一、scrapy爬虫实战项目要求——爬取京东男装商品信息
1.工具:使用scrapycrawl爬虫模板
2.内容:爬取商品名称、商家名称、评分、价格(对应每一种颜色和尺码,数量=1时的价格)、多张图片
3.提示:容易被封ip,需做好防范
二、完成爬虫项目的框架构思
1.创建爬虫项目:scrapy startproject jingdong
2.创建爬虫文件(由于京东网商品信息中网页链接较多,因此选用爬取链接更为方便的crawl爬虫模板):
scrapy genspider -t crawl jdspider "https://search.jd.com/Search?keyword=男装&enc=utf-8&suggest=1.his.0.0&wq=&pvid=c02b7f8cf5b3446aa601a21c61c5db8b"
3.修改settings配置文件:①设置ROBOTSTXT_OBEY = False,即不遵循目标网页的爬取规定,否则将无法爬取任何有用信息。
②设置下载延迟、浏览器信息头、代理ip
③开启管道(因为涉及到爬取文本信息和图片,因此要设置两个管道)
④设置图片下载路径
4.设置items文件:将需要获取的网页信息设置在items文件中
5.编写jdspider爬虫文件
6.设置pipelines管道文件:设置存储文本和图片的管道
核心思想:通过各种途径得到items文件中设置的所有内容
三、项目源代码及编程思想
1.settings
# -*- coding: utf-8 -*-
# Scrapy settings for jingdong project
#
# For simplicity, this file contains only settings considered important or
# commonly used.

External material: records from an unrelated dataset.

/-- A whole set, given by its records, against F (R333). -/
def State.setRule (s : State) (rec : Nat → List Byte) : Nat :=
  firstRule ((List.range 132).all fun t => recNear t (rec t) (s.factoryRec t)) ((List.range 132).all fun t => recMono t (rec t))

/-! ### Sets (R343, R345, R347) -/

/-- The bytes of a set's records in the working set. -/
def State.workBody (s : State) : List Byte := s.sramRd (calBase + 64) 83968

/-- A whole set (R343): header, records and trailer. -/
def State.setBytes (s : State) (seqno reason : Nat) (body : List Byte) : List Byte :=
  let temp := ((List.range 4).map fun t => leBytes 2 (s.rdF (Reg.PEL_TEMP t) 15 0)).flatten
  let head := leBytes 4 0x4143524C ++ leBytes 2 0x0100 ++ leBytes 2 0x00B1 ++ leBytes 4 seqno ++ leBytes 4 84048 ++
    leBytes 1 1 ++ leBytes 1 reason ++ zeros 6 ++ leBytes 8 s.mt ++ temp ++ zeros 20
  let all := head ++ leBytes 4 (crc32c head) ++ body
  all ++ leBytes 4 (crc32c all) ++ leBytes 4 seqno ++ zeros 8

/-- The set in region `b` is whole: header, check words and both copies of SEQNO (R347). -/
def State.setWhole (s : State) (b : Nat) : Bool :=
  let a := norCal b
  let h := s.norRd a 64
  getLE h 0 4 == 0x4143524C && getLE h 4 2 == 0x0100 && getLE h 6 2 == 0x00B1 && getLE h 0xC 4 == 84048 &&
    getLE h 0x3C 4 == crc32c (h.take 0x3C) &&
    leNat (s.norRd (a + 84032) 4) == crc32c (s.norRd a 84032) && leNat (s.norRd (a + 84036) 4) == getLE h 8 4

/-- R333 on the set in region `b`. -/
def State.bankRule (s : State) (b : Nat) : Nat := s.setRule fun t => s.norRd (norCal b + recOfs t) (recLen t)

/-- The set in region `b` is valid (R347). -/
def State.setValid (s : State) (b : Nat) : Bool := s.setWhole b && s.bankRule b == 0

/-- SEQNO of the set in region `b`; 0 if it is not valid. -/
def State.bankSeq (s : State) (b : Nat) : Nat := if s.setValid b then leNat (s.norRd (norCal b + 8) 4) else 0

/-- The sets' check words are checked (R347): an injection may make them fail, once or for good (R492). -/
def State.setCheck (s : State) : State × Bool :=
  let i := s.injTake 0x800 3
  (if i.2 then i.1.detect { src := 0x800, chk := 3, retried := true, inj := true } else i.1, i.2)

/-- The bank a store goes into and the SEQNO it gets (R345), where the sets' check words fail if `bad`. -/
def State.storeTarget (s : State) (bad : Bool) : Nat × Nat :=
  let a := s.setValid 1 && !bad
  let b := s.setValid 2 && !bad
  let na := s.bankSeq 1
  let nb := s.bankSeq 2
  (if !a then 1 else if !b then 2 else if na ≤ nb then 1 else 2, if a || b then max na nb + 1 else 1)

/-- A result or a set is rejected (R333, R349). -/
def State.calReject (s : State) (target kind reason : Nat) (body : List Byte) : State :=
  let s := s.wrN Reg.CAL_REJ (2 ^ 31 + 2 ^ 16 * target + kind * 16 + reason)
  let s := (s.count Reg.CAL_REJ_CNT 1).irq Reg.CAL_ISTAT 8
  { s with cal := { s.cal with reject := some (reason, body) } }

/-- A store is refused or fails with a code of CAL_STORE_ERR. -/
def State.storeErr (s : State) (code : Nat) : State := (s.wrN Reg.CAL_STORE_ERR code).irq Reg.CAL_ISTAT 32

/-- A set goes to region `b`: erase, header, records and the trailer's SEQNO, then CHECK (R345). -/
def State.setStore (s : State) (b seqno reason : Nat) (body : List Byte) : State :=
  let bs := s.setBytes seqno reason body
  let a := norCal b
  let s := { s with cal := { s.cal with storing := some b, stored := none } }
  (s.wrF Reg.CAL_STAT 31 31 1).norPush
    { user := 2, region := 4, erases := [(a, 0x40000)],
      writes := [(a, bs.take 84032), (a + 84036, bs.drop 84036), (a + 84032, (bs.drop 84032).take 4)], arg := seqno }

/-- The supervisor core is being switched: new stores are refused with BUSY (R519). -/
def State.supSwitch (s : State) : Bool := decide (2 ≤ s.sup.op)

/-- What stops any store from beginning: none, or a code of CAL_STORE_ERR (R345, R346, R519). -/
def State.storeBar (s : State) : Nat :=
  if s.cal.storing.isSome || s.supSwitch then 2 else if s.pfw then 1 else 0

/-- A store of the working set begins, or is refused with its code (R345, R346, R349). -/
def State.calStore (s : State) (bar : Nat) : State :=
  if bar ≠ 0 then (if bar = 1 then s.norPfw else s).storeErr bar
  else
    match s.setRule s.workRec with
    | 0 =>
      let i := s.setCheck
      i.1.setStore (i.1.storeTarget i.2).1 (i.1.storeTarget i.2).2 0 i.1.workBody
    | r => (s.calReject 0xFF 1 r s.workBody).storeErr 3

/-- CAL_STORE: refused with a NOTE fault while a MOD-class fault is held (R484), or with BUSY. -/
def doCalStore (dom : Nat) (s : State) : State :=
  s.hostWrite dom Reg.CAL_CMD fun s =>
    if s.modHeld then s.noteReg dom Reg.CAL_CMD
    else
      let bar := s.storeBar
      (if bar = 2 then s.noteReg dom Reg.CAL_CMD 2 else s).calStore bar
/-- Meaning of CAL_STORE. -/
def execCalStore (dom : Fin 16) (s : State) : Host.Outcome State Fault Refusal := .next (doCalStore dom.val s)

You can find more settings consulting the documentation:
#
# https://docs.scrapy.org/en/latest/topics/settings.html
# https://docs.scrapy.org/en/latest/topics/downloader-middleware.html
# https://docs.scrapy.org/en/latest/topics/spider-middleware.html
BOT_NAME = 'jingdong'
SPIDER_MODULES = ['jingdong.spiders']
NEWSPIDER_MODULE = 'jingdong.spiders'
# Crawl responsibly by identifying yourself (and your website) on the user-agent
#USER_AGENT = 'jingdong (+http://www.yourdomain.com)'
# Obey robots.txt rules
ROBOTSTXT_OBEY = False #不遵循目标网页规定
# Configure maximum concurrent requests performed by Scrapy (default: 16)
#CONCURRENT_REQUESTS = 32
# Configure a delay for requests for the same website (default: 0)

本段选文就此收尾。